In many ways, the middle class in the South End was the social glue that the neighborhood is now missing, according to Price.

“It’s ended up being a segregated neighborhood,” he says. “It’s not as healthy a neighborhood as it should be. There’s not as much social capital.”

Roxbury

With early signs of gentrification in Roxbury — renewed public and private sector investment and an influx of white homebuyers — it’s not hard to see the neighborhood turning into another South End, according to Calderon Rosado.

“Roxbury is moving in a direction we may not want to see,” she says.

Calderon Rosado, who sat on Mayor Martin Walsh’s transition team and sat through several community meetings on housing, says she’s heard the calls for moratoriums on the construction of new affordable housing in Roxbury.

With 45 percent of all housing units in Roxbury designated affordable, it has a higher concentration of subsidized units than any other in the city. While some see the concentration of low-income housing in Roxbury as a bulwark against gentrification, the South End isn’t far behind Roxbury, with 41 percent of its units subsidized.

“Affordability doesn’t stop gentrification,” Calderon Rosado says.

Price suggests proactive policy changes aimed at helping middle-income homeowners, like property tax breaks for elderly homeowners living on fixed incomes, and prioritizing middle income housing — homes that sell for between $275,000 to $350,000 and are affordable to families making $60,000 to $100,000 a year.

“It sounds a little odd coming from a CDC director,” admits Price.

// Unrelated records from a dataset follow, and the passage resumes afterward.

/-- The value a read of a field's byte takes its bytes from: the latched value while the latch holds the field, else the present one (R170). -/
def valueForRead (s : State) (f : Field) (k : Nat) : Nat :=
  match s.port.readLatch with
  | some l => if l.field = f ∧ k ≠ 0 then l.value else fieldValue s f
  | none => fieldValue s f

/-- The byte read at the pointer; an unassigned address reads 0 (R168, R170). -/
def byteAtPointer (s : State) : Byte :=
  match fieldAt s with
  | none => 0
  | some f => byteOf (valueForRead s f (s.port.pointer.toNat - (fieldPlace f).1)) (s.port.pointer.toNat - (fieldPlace f).1)

/-- The read snapshot latch after a byte read at the pointer: filled at the lowest byte of a multi-byte field, kept within the latched field, emptied elsewhere (R170). -/
def latchAfterRead (s : State) : Option ReadLatch :=
  match fieldAt s with
  | none => none
  | some f =>
    if s.port.pointer.toNat = (fieldPlace f).1 ∧ 1 < (fieldPlace f).2 then some ⟨f, fieldValue s f⟩
    else
      match s.port.readLatch with
      | some l => if l.field = f then some l else none
      | none => none

/-- A read transfer goes on while the controller acknowledges (R167). -/
def afterAck (acknowledged : Bool) : Transfer := if acknowledged then .reading else .ignored

/-- A byte of a read transfer: driven, its field cleared where a read clears, the latch kept, filled or emptied, the pointer advanced (R167, R168, R170). -/
def dataByteSent (acknowledged : Bool) (s : State) : State :=
  let sent := clearOnRead (fieldAt s) (driveBus (.byte (byteAtPointer s)) s)
  advancePointer { sent with port.readLatch := latchAfterRead s, port.transfer := afterAck acknowledged }

/-- The part's target address (R167). -/
def ownAddress (s : State) : Nat := Config.managementBase + s.control.straps.addr.toNat

/-- The transfer an address byte begins (R167). -/
def transferFor (s : State) (target : BitVec 7) (d : Direction) : Transfer :=
  if target.toNat = ownAddress s then
    match d with
    | .write => .awaitPointer
    | .read => .reading
  else .ignored

/-- A START or repeated START with its address byte: both latches emptied, the part's own address acknowledged (R167, R169, R170). -/
def startTransfer (target : BitVec 7) (d : Direction) (s : State) : State :=
  let begun : State := { s with
    port.writeLatch := none, port.readLatch := none, port.transfer := transferFor s target d }
  if target.toNat = ownAddress s then driveBus .ack begun else begun

/-- A STOP: both latches emptied, no transfer (R169, R170). -/
def stopTransfer (s : State) : State :=
  { s with port.writeLatch := none, port.readLatch := none, port.transfer := .idle }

With new market-rate single family homes selling for as high as $550,000, Price argues, homebuyers in the moderate income range will have difficulty buying in Roxbury without some level of subsidy.

Price also suggests restrictions on the construction of large luxury developments, like those sprouting up in Chinatown and Downtown Crossing.

“Research shows they’re a major contributor to gentrification,” he says.

Standing up for the middle class hasn’t earned Price many friends. He’s caught flak from affordable housing advocates for his advocacy of moderate income units and from market rate proponents for his CDC’s construction of affordable units. But without a middle class, Price argues, Roxbury could very well go the way of the South End.

“The South End used to be the same as Roxbury,” he says. “Roxbury could become a majority-white community.”

The end of an era?

In the South End, the last vestiges of the black middle class are the large, historically black churches that call the faithful in the parking space-starved neighborhood on Sundays for worship. They too are in decline.

“We’ve lost two churches in the last five years,” Rushing notes. “New Hope Baptist and Concord Baptist. They’ve been made into condos.”